### TASK
Copy verbatim the block of lines in the entries below whose first line contains "let hold (t" and whose last line contains "t ∧ hold t)))". Leave out all other lines.

### THE DATA
* * *
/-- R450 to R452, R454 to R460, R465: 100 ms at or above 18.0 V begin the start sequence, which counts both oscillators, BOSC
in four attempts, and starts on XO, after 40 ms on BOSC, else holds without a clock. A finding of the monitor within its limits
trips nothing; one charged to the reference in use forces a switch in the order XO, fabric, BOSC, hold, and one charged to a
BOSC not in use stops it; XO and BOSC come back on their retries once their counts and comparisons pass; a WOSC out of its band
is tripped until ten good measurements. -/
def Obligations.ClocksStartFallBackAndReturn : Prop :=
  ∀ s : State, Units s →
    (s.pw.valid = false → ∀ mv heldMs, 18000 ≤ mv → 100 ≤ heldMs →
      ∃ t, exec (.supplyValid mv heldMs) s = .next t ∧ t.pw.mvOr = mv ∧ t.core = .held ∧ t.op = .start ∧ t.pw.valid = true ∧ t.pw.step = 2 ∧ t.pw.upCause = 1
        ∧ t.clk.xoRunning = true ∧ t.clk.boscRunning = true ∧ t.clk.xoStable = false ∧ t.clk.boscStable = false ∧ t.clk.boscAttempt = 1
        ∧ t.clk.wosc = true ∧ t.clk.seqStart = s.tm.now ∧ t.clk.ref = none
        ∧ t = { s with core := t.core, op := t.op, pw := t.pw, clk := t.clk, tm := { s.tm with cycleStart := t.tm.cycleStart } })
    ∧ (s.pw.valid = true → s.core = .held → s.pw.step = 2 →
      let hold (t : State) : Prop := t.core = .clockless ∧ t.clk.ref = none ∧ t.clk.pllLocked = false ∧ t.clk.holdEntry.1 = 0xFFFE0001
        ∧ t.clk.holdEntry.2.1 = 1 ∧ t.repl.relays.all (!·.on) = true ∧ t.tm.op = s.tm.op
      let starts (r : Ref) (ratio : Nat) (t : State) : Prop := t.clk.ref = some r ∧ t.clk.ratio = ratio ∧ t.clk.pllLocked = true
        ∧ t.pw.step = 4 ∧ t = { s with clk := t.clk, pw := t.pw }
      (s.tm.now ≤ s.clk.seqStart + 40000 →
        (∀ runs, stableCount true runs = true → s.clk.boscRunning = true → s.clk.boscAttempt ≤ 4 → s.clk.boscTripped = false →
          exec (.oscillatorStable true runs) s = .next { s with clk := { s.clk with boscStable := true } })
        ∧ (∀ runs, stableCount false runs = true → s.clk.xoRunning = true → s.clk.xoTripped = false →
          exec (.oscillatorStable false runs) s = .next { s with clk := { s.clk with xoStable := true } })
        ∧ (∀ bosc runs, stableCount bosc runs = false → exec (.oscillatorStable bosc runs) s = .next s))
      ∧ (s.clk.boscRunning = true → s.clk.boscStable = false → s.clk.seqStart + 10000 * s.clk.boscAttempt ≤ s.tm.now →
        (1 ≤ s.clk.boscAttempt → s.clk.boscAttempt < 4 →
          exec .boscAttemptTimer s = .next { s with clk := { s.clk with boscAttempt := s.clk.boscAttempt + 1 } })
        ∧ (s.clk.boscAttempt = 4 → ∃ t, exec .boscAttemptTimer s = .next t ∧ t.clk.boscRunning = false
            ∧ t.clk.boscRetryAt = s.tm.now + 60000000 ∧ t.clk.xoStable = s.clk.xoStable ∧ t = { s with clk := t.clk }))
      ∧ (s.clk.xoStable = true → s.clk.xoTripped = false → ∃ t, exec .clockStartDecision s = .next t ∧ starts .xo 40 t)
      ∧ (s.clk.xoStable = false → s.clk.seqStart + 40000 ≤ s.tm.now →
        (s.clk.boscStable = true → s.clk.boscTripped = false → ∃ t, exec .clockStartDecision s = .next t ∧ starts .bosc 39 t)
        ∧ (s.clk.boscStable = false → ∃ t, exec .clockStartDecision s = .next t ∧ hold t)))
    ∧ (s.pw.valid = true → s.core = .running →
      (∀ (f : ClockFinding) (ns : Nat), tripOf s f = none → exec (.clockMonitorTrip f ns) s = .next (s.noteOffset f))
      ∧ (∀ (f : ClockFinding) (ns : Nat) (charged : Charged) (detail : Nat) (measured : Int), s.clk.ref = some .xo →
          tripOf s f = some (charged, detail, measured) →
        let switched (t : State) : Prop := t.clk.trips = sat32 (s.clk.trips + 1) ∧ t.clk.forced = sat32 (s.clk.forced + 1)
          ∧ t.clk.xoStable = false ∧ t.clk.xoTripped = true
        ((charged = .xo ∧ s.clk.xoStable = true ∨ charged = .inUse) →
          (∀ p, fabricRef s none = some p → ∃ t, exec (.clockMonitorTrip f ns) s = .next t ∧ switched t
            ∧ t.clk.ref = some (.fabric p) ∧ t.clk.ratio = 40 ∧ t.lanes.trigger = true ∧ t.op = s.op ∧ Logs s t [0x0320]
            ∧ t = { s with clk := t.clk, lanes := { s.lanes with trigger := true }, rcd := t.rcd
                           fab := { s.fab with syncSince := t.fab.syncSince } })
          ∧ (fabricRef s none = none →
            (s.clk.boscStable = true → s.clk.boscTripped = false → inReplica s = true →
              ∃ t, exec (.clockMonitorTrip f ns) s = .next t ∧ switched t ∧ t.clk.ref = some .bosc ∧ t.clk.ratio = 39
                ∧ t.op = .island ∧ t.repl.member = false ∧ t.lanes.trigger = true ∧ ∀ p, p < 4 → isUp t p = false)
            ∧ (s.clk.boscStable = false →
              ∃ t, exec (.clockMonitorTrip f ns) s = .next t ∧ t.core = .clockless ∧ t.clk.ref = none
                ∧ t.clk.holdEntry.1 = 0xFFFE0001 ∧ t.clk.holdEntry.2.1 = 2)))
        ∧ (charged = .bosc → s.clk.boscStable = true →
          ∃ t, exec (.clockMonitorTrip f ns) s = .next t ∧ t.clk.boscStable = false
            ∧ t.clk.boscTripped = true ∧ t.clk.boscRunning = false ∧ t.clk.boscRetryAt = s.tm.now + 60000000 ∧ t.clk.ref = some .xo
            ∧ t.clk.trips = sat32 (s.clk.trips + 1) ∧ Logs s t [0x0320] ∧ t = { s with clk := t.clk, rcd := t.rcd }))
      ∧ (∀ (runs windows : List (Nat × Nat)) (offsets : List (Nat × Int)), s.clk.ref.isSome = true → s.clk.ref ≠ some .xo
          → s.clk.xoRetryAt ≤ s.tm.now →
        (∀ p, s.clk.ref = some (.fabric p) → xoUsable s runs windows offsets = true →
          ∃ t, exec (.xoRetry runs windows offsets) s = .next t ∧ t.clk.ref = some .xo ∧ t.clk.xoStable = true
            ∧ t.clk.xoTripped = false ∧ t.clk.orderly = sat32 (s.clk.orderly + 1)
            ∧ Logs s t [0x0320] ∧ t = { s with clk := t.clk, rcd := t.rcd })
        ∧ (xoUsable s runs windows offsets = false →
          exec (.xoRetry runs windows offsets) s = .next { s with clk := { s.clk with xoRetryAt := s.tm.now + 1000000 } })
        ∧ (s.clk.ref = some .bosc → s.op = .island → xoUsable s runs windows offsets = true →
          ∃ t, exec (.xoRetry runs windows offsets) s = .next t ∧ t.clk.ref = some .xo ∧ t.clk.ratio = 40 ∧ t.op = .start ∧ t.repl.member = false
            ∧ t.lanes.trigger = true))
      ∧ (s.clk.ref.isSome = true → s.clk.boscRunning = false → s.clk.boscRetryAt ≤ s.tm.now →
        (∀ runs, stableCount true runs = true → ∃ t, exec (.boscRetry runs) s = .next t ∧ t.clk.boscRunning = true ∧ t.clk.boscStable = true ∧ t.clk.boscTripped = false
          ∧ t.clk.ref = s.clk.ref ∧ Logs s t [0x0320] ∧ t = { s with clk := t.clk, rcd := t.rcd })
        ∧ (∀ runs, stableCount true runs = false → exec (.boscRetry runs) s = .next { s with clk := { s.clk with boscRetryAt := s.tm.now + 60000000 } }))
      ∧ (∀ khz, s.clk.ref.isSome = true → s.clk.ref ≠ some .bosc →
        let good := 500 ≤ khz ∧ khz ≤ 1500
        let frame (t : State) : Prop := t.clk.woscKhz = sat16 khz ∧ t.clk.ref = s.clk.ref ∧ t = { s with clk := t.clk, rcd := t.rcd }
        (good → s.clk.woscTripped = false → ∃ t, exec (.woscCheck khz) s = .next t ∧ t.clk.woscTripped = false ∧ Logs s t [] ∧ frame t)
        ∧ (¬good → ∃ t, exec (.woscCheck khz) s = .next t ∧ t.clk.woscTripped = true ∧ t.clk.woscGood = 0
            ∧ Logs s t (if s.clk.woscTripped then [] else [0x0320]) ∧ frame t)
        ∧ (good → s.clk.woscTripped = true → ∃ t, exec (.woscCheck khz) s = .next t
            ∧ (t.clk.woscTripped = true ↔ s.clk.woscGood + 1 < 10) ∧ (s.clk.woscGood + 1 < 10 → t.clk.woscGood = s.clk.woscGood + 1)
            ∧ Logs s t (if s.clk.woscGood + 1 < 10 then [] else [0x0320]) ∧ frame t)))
* * *
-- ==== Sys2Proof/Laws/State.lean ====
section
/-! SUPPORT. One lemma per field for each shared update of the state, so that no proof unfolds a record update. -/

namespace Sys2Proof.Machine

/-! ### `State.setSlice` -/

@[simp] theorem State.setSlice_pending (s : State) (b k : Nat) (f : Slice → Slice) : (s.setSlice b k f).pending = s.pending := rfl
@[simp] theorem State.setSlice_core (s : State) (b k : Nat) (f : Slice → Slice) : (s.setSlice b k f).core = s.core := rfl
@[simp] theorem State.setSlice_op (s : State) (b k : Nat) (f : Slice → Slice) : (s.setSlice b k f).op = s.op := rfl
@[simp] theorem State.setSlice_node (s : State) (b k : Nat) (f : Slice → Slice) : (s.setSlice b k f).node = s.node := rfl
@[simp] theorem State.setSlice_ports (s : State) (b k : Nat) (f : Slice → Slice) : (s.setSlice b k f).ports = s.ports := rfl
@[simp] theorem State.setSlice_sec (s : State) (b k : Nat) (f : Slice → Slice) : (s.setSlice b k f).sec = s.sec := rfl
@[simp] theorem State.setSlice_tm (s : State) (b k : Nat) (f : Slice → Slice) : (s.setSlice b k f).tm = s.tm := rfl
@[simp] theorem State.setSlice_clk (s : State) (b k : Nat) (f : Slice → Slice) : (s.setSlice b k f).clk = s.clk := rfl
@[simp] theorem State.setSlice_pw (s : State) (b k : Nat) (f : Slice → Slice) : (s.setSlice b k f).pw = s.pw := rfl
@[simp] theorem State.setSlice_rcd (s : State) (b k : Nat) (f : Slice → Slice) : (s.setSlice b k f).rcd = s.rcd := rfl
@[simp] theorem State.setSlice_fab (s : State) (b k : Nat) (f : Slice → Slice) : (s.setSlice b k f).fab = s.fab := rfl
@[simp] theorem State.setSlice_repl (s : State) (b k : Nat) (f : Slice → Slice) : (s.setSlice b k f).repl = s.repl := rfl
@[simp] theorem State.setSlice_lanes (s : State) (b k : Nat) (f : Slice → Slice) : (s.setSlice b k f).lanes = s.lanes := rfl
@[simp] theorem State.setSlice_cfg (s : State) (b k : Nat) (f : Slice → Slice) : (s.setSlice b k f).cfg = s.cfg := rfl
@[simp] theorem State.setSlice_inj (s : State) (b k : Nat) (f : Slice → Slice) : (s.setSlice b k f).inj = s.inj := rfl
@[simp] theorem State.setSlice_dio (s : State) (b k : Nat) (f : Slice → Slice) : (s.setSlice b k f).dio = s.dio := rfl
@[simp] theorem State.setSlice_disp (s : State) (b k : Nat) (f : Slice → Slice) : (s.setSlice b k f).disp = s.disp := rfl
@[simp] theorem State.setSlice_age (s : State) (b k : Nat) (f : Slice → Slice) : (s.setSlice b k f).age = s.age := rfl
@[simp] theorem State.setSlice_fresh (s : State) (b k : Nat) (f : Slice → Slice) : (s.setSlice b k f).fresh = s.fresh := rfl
* * *
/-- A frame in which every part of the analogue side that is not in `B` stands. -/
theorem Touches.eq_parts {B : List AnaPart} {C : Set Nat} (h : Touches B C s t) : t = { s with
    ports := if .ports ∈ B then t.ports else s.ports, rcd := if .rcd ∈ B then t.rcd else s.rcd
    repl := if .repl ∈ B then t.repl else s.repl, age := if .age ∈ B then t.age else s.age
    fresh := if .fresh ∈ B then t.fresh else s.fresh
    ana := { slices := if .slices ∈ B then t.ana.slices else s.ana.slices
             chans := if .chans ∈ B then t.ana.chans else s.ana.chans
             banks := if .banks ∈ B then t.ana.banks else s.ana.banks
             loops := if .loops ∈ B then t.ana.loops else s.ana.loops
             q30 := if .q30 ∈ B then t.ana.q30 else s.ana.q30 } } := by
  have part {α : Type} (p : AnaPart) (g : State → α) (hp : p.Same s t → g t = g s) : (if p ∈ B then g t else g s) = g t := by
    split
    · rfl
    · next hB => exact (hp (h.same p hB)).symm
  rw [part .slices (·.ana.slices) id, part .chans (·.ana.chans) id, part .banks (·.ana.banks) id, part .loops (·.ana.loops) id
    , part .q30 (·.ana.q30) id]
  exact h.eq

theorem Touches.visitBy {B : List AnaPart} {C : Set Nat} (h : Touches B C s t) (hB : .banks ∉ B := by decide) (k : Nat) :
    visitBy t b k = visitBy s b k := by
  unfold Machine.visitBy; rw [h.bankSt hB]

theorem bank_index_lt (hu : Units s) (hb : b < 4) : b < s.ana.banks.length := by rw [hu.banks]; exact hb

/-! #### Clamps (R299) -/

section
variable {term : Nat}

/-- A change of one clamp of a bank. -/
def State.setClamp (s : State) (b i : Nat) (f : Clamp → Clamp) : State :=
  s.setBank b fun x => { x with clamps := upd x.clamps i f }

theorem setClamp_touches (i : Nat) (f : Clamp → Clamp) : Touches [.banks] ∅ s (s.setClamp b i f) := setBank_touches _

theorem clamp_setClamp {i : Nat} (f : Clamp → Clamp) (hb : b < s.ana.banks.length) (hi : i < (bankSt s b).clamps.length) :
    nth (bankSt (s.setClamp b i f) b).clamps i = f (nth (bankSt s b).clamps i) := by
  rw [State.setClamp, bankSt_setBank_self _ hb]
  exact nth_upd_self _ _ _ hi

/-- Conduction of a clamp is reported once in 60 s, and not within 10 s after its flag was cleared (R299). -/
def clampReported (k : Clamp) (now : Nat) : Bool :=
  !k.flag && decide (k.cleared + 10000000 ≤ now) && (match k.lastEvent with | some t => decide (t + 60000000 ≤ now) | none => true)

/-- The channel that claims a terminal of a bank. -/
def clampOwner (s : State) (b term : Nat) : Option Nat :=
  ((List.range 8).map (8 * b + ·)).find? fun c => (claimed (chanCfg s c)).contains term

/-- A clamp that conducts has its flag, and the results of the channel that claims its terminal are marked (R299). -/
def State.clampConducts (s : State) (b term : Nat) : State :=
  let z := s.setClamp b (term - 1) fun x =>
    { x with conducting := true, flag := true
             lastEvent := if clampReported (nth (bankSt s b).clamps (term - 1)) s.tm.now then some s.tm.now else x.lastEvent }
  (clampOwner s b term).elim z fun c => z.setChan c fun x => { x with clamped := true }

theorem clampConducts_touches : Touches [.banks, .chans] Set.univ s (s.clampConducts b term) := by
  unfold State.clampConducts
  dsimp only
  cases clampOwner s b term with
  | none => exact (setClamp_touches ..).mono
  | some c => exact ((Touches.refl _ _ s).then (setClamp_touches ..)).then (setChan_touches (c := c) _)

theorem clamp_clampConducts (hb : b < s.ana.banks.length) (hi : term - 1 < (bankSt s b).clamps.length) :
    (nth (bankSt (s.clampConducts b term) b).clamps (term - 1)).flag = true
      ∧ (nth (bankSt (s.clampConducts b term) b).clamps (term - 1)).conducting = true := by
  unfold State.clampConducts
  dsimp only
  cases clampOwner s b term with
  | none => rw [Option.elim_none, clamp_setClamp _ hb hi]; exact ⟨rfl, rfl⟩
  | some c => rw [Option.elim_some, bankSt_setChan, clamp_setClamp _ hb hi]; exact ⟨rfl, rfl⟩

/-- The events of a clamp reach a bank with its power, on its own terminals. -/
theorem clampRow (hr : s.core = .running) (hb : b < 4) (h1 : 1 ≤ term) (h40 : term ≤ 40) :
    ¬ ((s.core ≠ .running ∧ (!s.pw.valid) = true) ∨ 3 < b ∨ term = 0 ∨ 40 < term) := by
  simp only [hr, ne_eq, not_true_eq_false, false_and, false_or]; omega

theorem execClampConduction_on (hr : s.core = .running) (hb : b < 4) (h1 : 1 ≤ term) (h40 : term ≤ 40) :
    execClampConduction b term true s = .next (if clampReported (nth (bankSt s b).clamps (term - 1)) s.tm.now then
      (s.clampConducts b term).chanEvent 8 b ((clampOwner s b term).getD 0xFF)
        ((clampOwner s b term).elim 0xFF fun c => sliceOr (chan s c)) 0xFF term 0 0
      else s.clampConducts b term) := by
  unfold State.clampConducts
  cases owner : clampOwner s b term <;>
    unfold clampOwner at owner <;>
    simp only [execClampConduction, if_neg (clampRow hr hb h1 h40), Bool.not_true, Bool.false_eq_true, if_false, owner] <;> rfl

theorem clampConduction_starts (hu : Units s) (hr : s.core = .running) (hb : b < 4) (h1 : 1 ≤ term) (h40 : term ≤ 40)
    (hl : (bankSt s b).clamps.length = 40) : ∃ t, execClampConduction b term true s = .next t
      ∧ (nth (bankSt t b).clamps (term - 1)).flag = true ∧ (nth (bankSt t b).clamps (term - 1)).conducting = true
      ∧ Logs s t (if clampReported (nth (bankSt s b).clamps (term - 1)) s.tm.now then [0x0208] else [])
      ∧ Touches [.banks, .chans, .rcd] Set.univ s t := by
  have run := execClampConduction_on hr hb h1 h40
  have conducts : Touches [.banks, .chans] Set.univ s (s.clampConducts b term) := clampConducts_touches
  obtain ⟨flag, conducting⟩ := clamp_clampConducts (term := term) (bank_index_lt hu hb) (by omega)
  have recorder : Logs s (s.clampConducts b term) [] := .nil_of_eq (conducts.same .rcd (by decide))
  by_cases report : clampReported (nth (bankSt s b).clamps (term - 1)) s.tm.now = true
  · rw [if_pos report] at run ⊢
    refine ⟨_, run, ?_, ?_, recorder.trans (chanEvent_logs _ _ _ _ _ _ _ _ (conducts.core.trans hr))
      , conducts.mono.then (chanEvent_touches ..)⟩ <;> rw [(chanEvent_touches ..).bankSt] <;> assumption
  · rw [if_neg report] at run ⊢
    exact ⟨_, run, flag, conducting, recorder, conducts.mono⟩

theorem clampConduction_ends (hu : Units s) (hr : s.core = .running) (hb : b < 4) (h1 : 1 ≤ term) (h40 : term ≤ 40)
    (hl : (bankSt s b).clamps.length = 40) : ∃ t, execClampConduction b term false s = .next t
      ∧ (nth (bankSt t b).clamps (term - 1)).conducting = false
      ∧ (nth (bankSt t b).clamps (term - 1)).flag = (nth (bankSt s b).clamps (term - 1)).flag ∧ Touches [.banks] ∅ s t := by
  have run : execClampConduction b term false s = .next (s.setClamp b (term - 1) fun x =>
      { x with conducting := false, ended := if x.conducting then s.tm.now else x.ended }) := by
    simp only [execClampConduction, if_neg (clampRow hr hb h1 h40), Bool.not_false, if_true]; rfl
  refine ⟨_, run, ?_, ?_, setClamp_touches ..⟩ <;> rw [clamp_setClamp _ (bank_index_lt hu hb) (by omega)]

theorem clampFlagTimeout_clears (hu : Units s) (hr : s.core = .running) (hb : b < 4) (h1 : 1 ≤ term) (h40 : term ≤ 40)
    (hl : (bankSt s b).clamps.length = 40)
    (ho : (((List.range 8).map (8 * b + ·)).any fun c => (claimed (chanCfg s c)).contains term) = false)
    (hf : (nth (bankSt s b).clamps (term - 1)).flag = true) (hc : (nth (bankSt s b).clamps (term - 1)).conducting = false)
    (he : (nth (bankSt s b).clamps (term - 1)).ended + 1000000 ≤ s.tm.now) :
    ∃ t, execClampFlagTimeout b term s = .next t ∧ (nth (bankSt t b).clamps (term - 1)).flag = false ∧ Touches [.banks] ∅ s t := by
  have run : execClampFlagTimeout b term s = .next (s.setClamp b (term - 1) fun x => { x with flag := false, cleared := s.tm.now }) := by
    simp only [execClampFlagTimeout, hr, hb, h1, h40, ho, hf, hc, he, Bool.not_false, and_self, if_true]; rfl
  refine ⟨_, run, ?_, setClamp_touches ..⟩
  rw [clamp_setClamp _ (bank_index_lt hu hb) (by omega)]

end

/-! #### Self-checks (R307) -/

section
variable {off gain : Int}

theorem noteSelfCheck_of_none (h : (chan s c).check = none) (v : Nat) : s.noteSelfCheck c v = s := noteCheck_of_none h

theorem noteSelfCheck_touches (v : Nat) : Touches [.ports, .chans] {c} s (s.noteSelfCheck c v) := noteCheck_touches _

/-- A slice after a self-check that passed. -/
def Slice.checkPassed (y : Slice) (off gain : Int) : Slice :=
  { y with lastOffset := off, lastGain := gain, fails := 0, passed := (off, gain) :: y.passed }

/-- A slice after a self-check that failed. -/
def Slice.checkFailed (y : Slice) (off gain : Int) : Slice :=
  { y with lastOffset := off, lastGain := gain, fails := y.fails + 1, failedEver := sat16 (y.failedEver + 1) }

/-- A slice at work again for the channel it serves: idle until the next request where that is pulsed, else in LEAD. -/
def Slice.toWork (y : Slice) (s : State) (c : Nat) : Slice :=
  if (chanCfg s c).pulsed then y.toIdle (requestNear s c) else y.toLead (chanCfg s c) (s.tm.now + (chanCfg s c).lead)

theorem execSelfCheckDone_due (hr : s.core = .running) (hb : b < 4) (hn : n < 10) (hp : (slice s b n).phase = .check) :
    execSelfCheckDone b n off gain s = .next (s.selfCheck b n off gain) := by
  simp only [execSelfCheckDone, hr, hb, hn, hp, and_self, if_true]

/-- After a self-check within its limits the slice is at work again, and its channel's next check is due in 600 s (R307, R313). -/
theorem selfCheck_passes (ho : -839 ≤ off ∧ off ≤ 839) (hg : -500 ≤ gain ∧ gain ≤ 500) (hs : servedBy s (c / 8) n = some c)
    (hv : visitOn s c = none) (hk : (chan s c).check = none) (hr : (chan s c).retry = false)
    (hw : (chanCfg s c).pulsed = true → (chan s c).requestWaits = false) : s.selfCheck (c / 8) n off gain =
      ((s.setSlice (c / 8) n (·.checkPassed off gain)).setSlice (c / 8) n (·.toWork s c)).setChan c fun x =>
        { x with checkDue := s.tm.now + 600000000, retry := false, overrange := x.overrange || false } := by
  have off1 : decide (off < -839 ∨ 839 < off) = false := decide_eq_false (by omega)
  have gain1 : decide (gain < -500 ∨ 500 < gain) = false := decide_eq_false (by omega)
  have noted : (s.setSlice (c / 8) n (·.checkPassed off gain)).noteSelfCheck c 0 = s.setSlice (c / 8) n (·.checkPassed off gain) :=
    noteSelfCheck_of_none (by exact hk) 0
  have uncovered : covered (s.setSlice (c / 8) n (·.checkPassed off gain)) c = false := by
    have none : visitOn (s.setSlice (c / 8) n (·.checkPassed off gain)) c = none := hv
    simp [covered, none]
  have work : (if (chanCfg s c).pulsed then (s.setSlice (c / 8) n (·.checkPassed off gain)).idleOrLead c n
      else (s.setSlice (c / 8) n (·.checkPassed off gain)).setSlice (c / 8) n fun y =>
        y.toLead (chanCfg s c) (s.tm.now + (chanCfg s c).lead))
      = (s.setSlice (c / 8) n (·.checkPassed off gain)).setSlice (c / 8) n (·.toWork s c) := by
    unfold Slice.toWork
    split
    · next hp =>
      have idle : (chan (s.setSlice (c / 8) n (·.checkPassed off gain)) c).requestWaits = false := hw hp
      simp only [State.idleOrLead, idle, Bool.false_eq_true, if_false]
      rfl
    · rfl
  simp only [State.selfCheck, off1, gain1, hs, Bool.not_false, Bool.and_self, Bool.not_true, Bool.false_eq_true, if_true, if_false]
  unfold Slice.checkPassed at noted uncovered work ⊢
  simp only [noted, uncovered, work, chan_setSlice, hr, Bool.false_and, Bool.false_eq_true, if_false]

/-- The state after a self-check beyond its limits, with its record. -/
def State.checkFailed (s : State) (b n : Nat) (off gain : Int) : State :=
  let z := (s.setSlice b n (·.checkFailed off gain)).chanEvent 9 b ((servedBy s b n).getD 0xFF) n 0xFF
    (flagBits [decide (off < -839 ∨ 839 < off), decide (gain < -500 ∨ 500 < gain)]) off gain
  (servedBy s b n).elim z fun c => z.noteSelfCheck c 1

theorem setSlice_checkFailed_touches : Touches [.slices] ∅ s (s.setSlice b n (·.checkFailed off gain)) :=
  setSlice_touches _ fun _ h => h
* * *
### FINISHED EXERCISE
      let hold (t : State) : Prop := t.core = .clockless ∧ t.clk.ref = none ∧ t.clk.pllLocked = false ∧ t.clk.holdEntry.1 = 0xFFFE0001
        ∧ t.clk.holdEntry.2.1 = 1 ∧ t.repl.relays.all (!·.on) = true ∧ t.tm.op = s.tm.op
      let starts (r : Ref) (ratio : Nat) (t : State) : Prop := t.clk.ref = some r ∧ t.clk.ratio = ratio ∧ t.clk.pllLocked = true
        ∧ t.pw.step = 4 ∧ t = { s with clk := t.clk, pw := t.pw }
      (s.tm.now ≤ s.clk.seqStart + 40000 →
        (∀ runs, stableCount true runs = true → s.clk.boscRunning = true → s.clk.boscAttempt ≤ 4 → s.clk.boscTripped = false →
          exec (.oscillatorStable true runs) s = .next { s with clk := { s.clk with boscStable := true } })
        ∧ (∀ runs, stableCount false runs = true → s.clk.xoRunning = true → s.clk.xoTripped = false →
          exec (.oscillatorStable false runs) s = .next { s with clk := { s.clk with xoStable := true } })
        ∧ (∀ bosc runs, stableCount bosc runs = false → exec (.oscillatorStable bosc runs) s = .next s))
      ∧ (s.clk.boscRunning = true → s.clk.boscStable = false → s.clk.seqStart + 10000 * s.clk.boscAttempt ≤ s.tm.now →
        (1 ≤ s.clk.boscAttempt → s.clk.boscAttempt < 4 →
          exec .boscAttemptTimer s = .next { s with clk := { s.clk with boscAttempt := s.clk.boscAttempt + 1 } })
        ∧ (s.clk.boscAttempt = 4 → ∃ t, exec .boscAttemptTimer s = .next t ∧ t.clk.boscRunning = false
            ∧ t.clk.boscRetryAt = s.tm.now + 60000000 ∧ t.clk.xoStable = s.clk.xoStable ∧ t = { s with clk := t.clk }))
      ∧ (s.clk.xoStable = true → s.clk.xoTripped = false → ∃ t, exec .clockStartDecision s = .next t ∧ starts .xo 40 t)
      ∧ (s.clk.xoStable = false → s.clk.seqStart + 40000 ≤ s.tm.now →
        (s.clk.boscStable = true → s.clk.boscTripped = false → ∃ t, exec .clockStartDecision s = .next t ∧ starts .bosc 39 t)
        ∧ (s.clk.boscStable = false → ∃ t, exec .clockStartDecision s = .next t ∧ hold t)))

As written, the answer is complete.